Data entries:
=== Section Start ===
/-- Settles O5: the strobes say NONE, and a phase that is not busy holds the state that the host port passed on. -/
theorem holdPhasesChangeNothing : Obligations.HoldPhasesChangeNothing := by
  intro s hp
  have hb : s.busy = false := (not_busy_iff s).2 hp
  refine ⟨exec_noStrobe_of_not_busy hb, fun u hr hs hu => ⟨?_, eq_of_hostWrites_dropInput hu⟩⟩
  have hnone : s.strobe = .noStrobe := by simp [State.strobe, strobeInstr, hr, hs]
  rw [step_of_hostWrites hu, hnone, exec_noStrobe_of_not_busy ((busy_of_hostWrites_dropInput hu).trans hb)]
  rfl

/-- `s` with `start` and `len` at 0 in the next step. -/
def State.withoutStart (s : State) : State :=
  { s with inputs := { s.input with start := false, len := 0 } :: s.inputs.tail }

/-- The host port looks at `start` for its duty of R232 only, which a busy state does not come to. -/
theorem hostWrites_withoutStart {s : State} (h : s.busy = true ∨ s.input.start = false) :
    hostWrites s.withoutStart.input s.withoutStart.dropInput = hostWrites s.input s.dropInput := by
  have hdrop : s.withoutStart.dropInput = s.dropInput := rfl
  have hinput : s.withoutStart.input = { s.input with start := false, len := 0 } := rfl
  have hbusy : s.dropInput.busy = s.busy := rfl
  rw [hdrop, hinput]
  unfold hostWrites
  rw [hbusy]
  obtain hb | hs := h
  · simp only [hb, if_true]
  · simp only [hs]

/-- An operation that accepts no START is RESET or NONE. -/
theorem exec_strobeInstr_of_no_start {u : State} {start : Bool} (h : u.busy = true ∨ start = false) (rst : Bool)
    (len : Nat) :
    exec (strobeInstr rst start len) u = if rst then .next (resetState u) else exec .noStrobe u := by
  cases rst with
  | true => rfl
  | false =>
    cases start with
    | false => rfl
    | true => exact exec_start_of_busy (h.resolve_right nofun) len

/-- A step that accepts no START answers as if `start` and `len` were 0. -/
theorem step_withoutStart {s : State} (h : s.busy = true ∨ s.input.start = false) : step s.withoutStart = step s := by
  unfold step
  rw [hostWrites_withoutStart h]
  cases hu : hostWrites s.input s.dropInput with
  | next u =>
    have hnone : (defaultOutputs u).busy = true ∨ s.input.start = false :=
      h.imp_left (busy_of_hostWrites_dropInput hu).trans
    exact (exec_strobeInstr_of_no_start (.inr rfl) s.input.rst _).trans
      (exec_strobeInstr_of_no_start hnone s.input.rst _).symm
  | fault => rfl
  | refused => rfl

/-- Settles O3: both inputs give the same step without `start` and `len`. -/
theorem startAndLenHaveNoEffectOutsideStart : Obligations.StartAndLenHaveNoEffectOutsideStart := by
  refine ⟨fun len s hb => exec_start_of_busy hb len, fun s h rest st st' l l' hno => ?_⟩
  have drop (st : Bool) (l : Nat) (hst : s.busy = true ∨ st = false) :
      step { s with inputs := { h with start := false, len := 0 } :: rest } =
        step { s with inputs := { h with start := st, len := l } :: rest } :=
    step_withoutStart (s := { s with inputs := { h with start := st, len := l } :: rest }) hst
  exact (drop st l (hno.imp_right And.left)).symm.trans (drop st' l' (hno.imp_right And.right))

/-! ## The cursor of a SCAN step (R225) -/

/-- While busy, a step without RESET is the phase's own step (R221, R223). -/
theorem phaseStep_entered_of_busy {s t : State} (h : step s = .next t) (hb : s.busy = true)
    (hr : s.input.rst = false) : phaseStep s.entered = .next t := by
  obtain ⟨_, ⟨hr', _⟩ | ⟨_, _, hb', _⟩ | ⟨_, hp⟩⟩ := step_entered h
  · simp [hr] at hr'
  · simp [hb] at hb'
  · exact hp

theorem scanOutcome_of_scan {s t : State} (hp : s.phase = .scan) (h : phaseStep s = .next t) : ScanOutcome s t := by
  obtain ⟨hp', _⟩ | ⟨hp', _⟩ | ⟨_, _, ho⟩ | ⟨hp', _⟩ := phaseStep_outcomes h
  · simp [hp] at hp'
  · simp [hp] at hp'
  · exact ho
  · simp [hp] at hp'

/-- Every outcome of SCAN ends with `advance` or with `raiseError`. -/
theorem scanOutcome_cursor {s t : State} (hp : s.phase = .scan) (h : ScanOutcome s t) :
    (t.phase = .error ∧ t.ptr = s.ptr) ∨
      (t.ptr = s.ptr + 1 ∧ t.phase = if s.ptr + 1 = s.len then .drain else .scan) := by
  cases h with
  | reads => exact .inr (by simp [advance_phase, hp])
  | fails e => exact .inl ⟨rfl, rfl⟩
  | delivers k => exact .inr (by simp [advance_phase, State.reported, hp])
  | skips => exact .inr (by simp [advance_phase, State.reported, hp])
  | refuses => exact .inl ⟨rfl, rfl⟩

/-- Settles O31: the step is a SCAN step of the entered state, which has the cursor, LEN and phase of `s`. -/
theorem scanReadsEachAddressOnce : Obligations.ScanReadsEachAddressOnce := by
  intro s t hp hr h
  have hb : s.busy = true := (busy_iff s).2 (.inr (.inl hp))
  exact scanOutcome_cursor (s := s.entered) hp (scanOutcome_of_scan hp (phaseStep_entered_of_busy h hb hr))

/-! ## The steps of DRAIN (R183, R226) -/

theorem run_succ_of_step {s t : State} (h : step s = .next t) (k : Nat) : core.run (k + 1) s = core.run k t := by
  have hcore : core.step s = .next t := h
  simp only [Host.Core.run, hcore]

/-- A host that neither resets nor writes IBUF in the next `n + 1` steps does not in the first of them, nor in the `n`
after it; past the end of the list it does nothing. -/
theorem quiet_input_and_tail {s : State} {n : Nat}
    (h : ∀ i ∈ s.inputs.take (n + 1), i.rst = false ∧ i.writes = []) :
    (s.input.rst = false ∧ s.input.writes = []) ∧
      ∀ i ∈ s.inputs.tail.take n, i.rst = false ∧ i.writes = [] := by
  unfold State.input
  cases hins : s.inputs with
  | nil => simp
  | cons i rest =>
    rw [hins] at h
    exact ⟨h i (by simp), fun j hj => h j (List.mem_cons_of_mem i hj)⟩

/-- A busy step of a quiet host, whatever `start` is. -/
theorem step_of_busy {s : State} (hb : s.busy = true) (hr : s.input.rst = false) (hw : s.input.writes = []) :
    step s = exec .noStrobe s.begun := by
  rw [step_of_hostWrites (hostWrites_nil _ hw), State.strobe, hr]
  exact exec_strobeInstr_of_no_start (u := s.begun) (.inl hb) false _

theorem emitSlot_position (o : Option Command) (s : State) :
    ((emitSlot o s).x, (emitSlot o s).y) = movedAll (s.x, s.y) o.toList := by
  cases o <;> rfl

theorem drainStep_position (s : State) :
    ((drainStep s).x, (drainStep s).y) = movedAll (s.x, s.y) (s.win.slot (s.win.cur + s.dk)).toList := by
  rw [← emitSlot_position]
  unfold drainStep
  dsimp only
  split <;> rfl

theorem movedAll_append (p : BitVec 3 × BitVec 3) (ks ls : List Command) :
    movedAll p (ks ++ ls) = movedAll (movedAll p ks) ls :=
  List.foldl_append

/-- `t` is `s` one step of DRAIN later, as far as the steps of DRAIN after it depend on it. -/
structure DrainedSlot (s t : State) : Prop where
  phase : t.phase = if s.dk = 2 then .done else .drain
  dk : t.dk = if s.dk = 2 then s.dk else s.dk + 1
  errCode : t.errCode = s.errCode
  position : (t.x, t.y) = movedAll (s.x, s.y) (s.win.slot (s.win.cur + s.dk)).toList
  cur : t.win.cur = s.win.cur
  slots : ∀ i, t.win.slot i = if i = s.win.cur + s.dk then none else s.win.slot i
  inputs : t.inputs = s.inputs.tail

theorem step_of_drain {s : State} (hp : s.phase = .drain) (hq : s.input.rst = false ∧ s.input.writes = []) :
    ∃ t, step s = .next t ∧ DrainedSlot s t := by
  have hb : s.busy = true := (busy_iff s).2 (.inr (.inr hp))
  obtain ⟨_, hinputs, _⟩ := sameHostSide_drainStep s.begun
  refine ⟨drainStep s.begun, ?_, ?_⟩
  · rw [step_of_busy hb hq.1 hq.2]
    exact exec_noStrobe_of_drain hp
  · have hphase := drainStep_phase s.begun
    rw [show s.begun.phase = .drain from hp] at hphase
    have hwin := drainStep_win s.begun
    exact
      { phase := hphase
        dk := drainStep_dk s.begun
        errCode := drainStep_errCode s.begun
        position := drainStep_position s.begun
        cur := by rw [hwin, setSlot_cur]; rfl
        slots := fun i => by rw [hwin, slot_setSlot]; rfl
        inputs := hinputs }

/-- From any cursor, DRAIN visits three different slots, which are all the slots of the window. -/
theorem drain_visits : ∀ c : Fin 3,
    c + 1 ≠ c ∧ c + 2 ≠ c ∧ c + 2 ≠ c + 1 ∧ ∀ i, i = c + 2 ∨ i = c + 1 ∨ i = c := by decide

/-- Settles O8: `step_of_drain` with dk = 0, 1 and 2; a slot not yet visited is as it was. -/
theorem drainTakesThreeSteps : Obligations.DrainTakesThreeSteps := by
  intro s hp hdk hq
  obtain ⟨hq1, hq⟩ := quiet_input_and_tail hq
  obtain ⟨t1, h1, d1⟩ := step_of_drain hp hq1
  have hp1 : t1.phase = .drain := by rw [d1.phase, hdk]; rfl
  have hdk1 : t1.dk = 1 := by rw [d1.dk, hdk]; rfl
  rw [← d1.inputs] at hq
  obtain ⟨hq2, hq⟩ := quiet_input_and_tail hq
  obtain ⟨t2, h2, d2⟩ := step_of_drain hp1 hq2
  have hp2 : t2.phase = .drain := by rw [d2.phase, hdk1]; rfl
  have hdk2 : t2.dk = 2 := by rw [d2.dk, hdk1]; rfl
  rw [← d2.inputs] at hq
  obtain ⟨hq3, -⟩ := quiet_input_and_tail hq
  obtain ⟨t3, h3, d3⟩ := step_of_drain hp2 hq3
  obtain ⟨hne1, hne2, hne21, hvisits⟩ := drain_visits s.win.cur
  refine ⟨t1, t2, t3, run_succ_of_step h1 0, ?run2, ?run3, hp1, hdk1, hp2, hdk2, ?done, ?code, ?position, ?slots,
    ?cur⟩
  case run2 => exact (run_succ_of_step h1 1).trans (run_succ_of_step h2 0)
  case run3 => exact (run_succ_of_step h1 2).trans ((run_succ_of_step h2 1).trans (run_succ_of_step h3 0))
  case done => rw [d3.phase, if_pos hdk2]
  case code => rw [d3.errCode, d2.errCode, d1.errCode]
  case position =>
    rw [d3.position, d2.position, d1.position, movedAll_append, movedAll_append]
    simp only [d2.slots, d1.slots, d2.cur, d1.cur, hdk, hdk1, hdk2, add_zero, hne1, hne2, hne21, if_false]
  case slots =>
    intro i
    simp only [d3.slots, d2.slots, d1.slots, d2.cur, d1.cur, hdk, hdk1, hdk2, add_zero]
    obtain h | h | h := hvisits i <;> simp [h]
  case cur => rw [d3.cur, d2.cur, d1.cur]

end Sys2Proof.Machine
end

section
/-! SUPPORT. The error codes (R250 to R256): which of them a step writes. -/

namespace Sys2Proof.Machine

/-- `err_code` in `t` is as in `s`, or is the code of an error other than NoMessage. -/
def keepsCodeOrRaises (s t : State) : Prop := t.errCode = s.errCode ∨ ∃ e ≠ ErrorKind.noMessage, t.errCode = e.code

theorem keepsCodeOrRaises_checkBuffer (s : State) : keepsCodeOrRaises s (checkBuffer s) := by
  obtain ⟨_, h⟩ | ⟨_, _, h⟩ | ⟨_, _, _, h⟩ | ⟨_, _, _, h⟩ := checkBuffer_cases s <;> rw [h]
  · exact .inl (enterDrain_errCode s)
  · exact .inr ⟨.noStartFlag, nofun, rfl⟩
  · exact .inr ⟨.noEndFlag, nofun, rfl⟩
  · exact .inl rfl

theorem keepsCodeOrRaises_scanOutcome {s t : State} (h : ScanOutcome s t) : keepsCodeOrRaises s t := by
  cases h with
  | reads => exact .inl (advance_errCode _)
  | fails e he => exact .inr ⟨e, by rintro rfl; simp at he, rfl⟩
  | delivers => exact .inl (by simp [State.reported])
  | skips => exact .inl (by simp [State.reported])
  | refuses => exact .inr ⟨.invalidCommand, nofun, rfl⟩

/-- The phase's own step raises errors in CHECK and SCAN only, and never NoMessage (R256). -/
theorem keepsCodeOrRaises_phaseStep {s t : State} (h : phaseStep s = .next t) : keepsCodeOrRaises s t := by
  obtain ⟨_, rfl⟩ | ⟨_, rfl⟩ | ⟨_, _, ho⟩ | ⟨_, rfl⟩ := phaseStep_outcomes h
  · exact .inl rfl
  · exact keepsCodeOrRaises_checkBuffer s
  · exact keepsCodeOrRaises_scanOutcome ho
  · exact .inl (drainStep_errCode s)

/-- The codes of R250 without that of NoMessage. -/
theorem code_of_ne_noMessage {e : ErrorKind} (h : e ≠ .noMessage) :
    e.code = 1 ∨ e.code = 2 ∨ e.code = 4 ∨ e.code = 5 ∨ e.code = 6 := by
  cases e with
  | noMessage => exact absurd rfl h
  | _ => decide

/-- Settles O27: RESET and START write 0, and the phase's own step keeps the code or raises an error other than
NoMessage. -/
theorem noMessageIsNeverRaised : Obligations.NoMessageIsNeverRaised := by
  intro s t h hne
  obtain ⟨_, ⟨_, rfl⟩ | ⟨_, _, _, rfl⟩ | ⟨_, hp⟩⟩ := step_entered h
  · exact .inl (resetState_errCode _)
  · exact .inl (startRun_errCode _ _)
  · obtain hkept | ⟨e, he, hcode⟩ := keepsCodeOrRaises_phaseStep hp
    · exact absurd hkept hne
    · rw [hcode]
      exact .inr (code_of_ne_noMessage he)

end Sys2Proof.Machine
end

section
/-! SUPPORT. The decoders and the encoder are inverse to each other (R70 to R84), one layer at a time. -/

namespace Sys2Proof

/-! ## The encodings of each layer -/

/-- The strobe vector {rst, start} in bits 1:0 (R84). -/
def strobeByte (rst start : Bool) : Byte :=
  if rst then (if start then 0x03 else 0x02) else (if start then 0x01 else 0x00)

theorem encode_strobeInstr (c : Config) (rst start : Bool) (len : Nat) :
    encode c (strobeInstr rst start len) = [strobeByte rst start] := by
  cases rst <;> cases start <;> rfl

/-- A vector with nothing above bits 1:0 is the vector of these two bits. -/
theorem strobeByte_bits : ∀ b : Byte, b &&& 0xFC = 0x00 → strobeByte (b.getLsbD 1) (b.getLsbD 0) = b := by decide

theorem decode_strobeByte (c : Config) (rst start : Bool) (len : Nat) (rest : List Byte) :
    decode c (.strobe len) (strobeByte rst start :: rest) = .ok (strobeInstr rst start len, rest) := by
  cases rst <;> cases start <;> rfl

/-- Each control class is put in place bit by bit (R75), so no bit of the byte is lost. -/
theorem encode_controlClass (c : Config) (b : Byte) : encode c (controlClass b).toInstr = [b] := by
  have hstd : ∀ b : Byte, encode Config.std (controlClass b).toInstr = [b] := by decide
  have hany : ∀ k : ControlClass, encode c k.toInstr = encode Config.std k.toInstr := by rintro ⟨⟩ <;> rfl
  rw [hany, hstd]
=== Section End ===
# TASK BRIEF
A word-for-word copy of the lines above from the one with "cons i rest =>" through the one with "theorem movedAll_append (p", inclusive, is the only output wanted.

# TASK ANSWER
  | cons i rest =>
    rw [hins] at h
    exact ⟨h i (by simp), fun j hj => h j (List.mem_cons_of_mem i hj)⟩

/-- A busy step of a quiet host, whatever `start` is. -/
theorem step_of_busy {s : State} (hb : s.busy = true) (hr : s.input.rst = false) (hw : s.input.writes = []) :
    step s = exec .noStrobe s.begun := by
  rw [step_of_hostWrites (hostWrites_nil _ hw), State.strobe, hr]
  exact exec_strobeInstr_of_no_start (u := s.begun) (.inl hb) false _

theorem emitSlot_position (o : Option Command) (s : State) :
    ((emitSlot o s).x, (emitSlot o s).y) = movedAll (s.x, s.y) o.toList := by
  cases o <;> rfl

theorem drainStep_position (s : State) :
    ((drainStep s).x, (drainStep s).y) = movedAll (s.x, s.y) (s.win.slot (s.win.cur + s.dk)).toList := by
  rw [← emitSlot_position]
  unfold drainStep
  dsimp only
  split <;> rfl

theorem movedAll_append (p : BitVec 3 × BitVec 3) (ks ls : List Command) :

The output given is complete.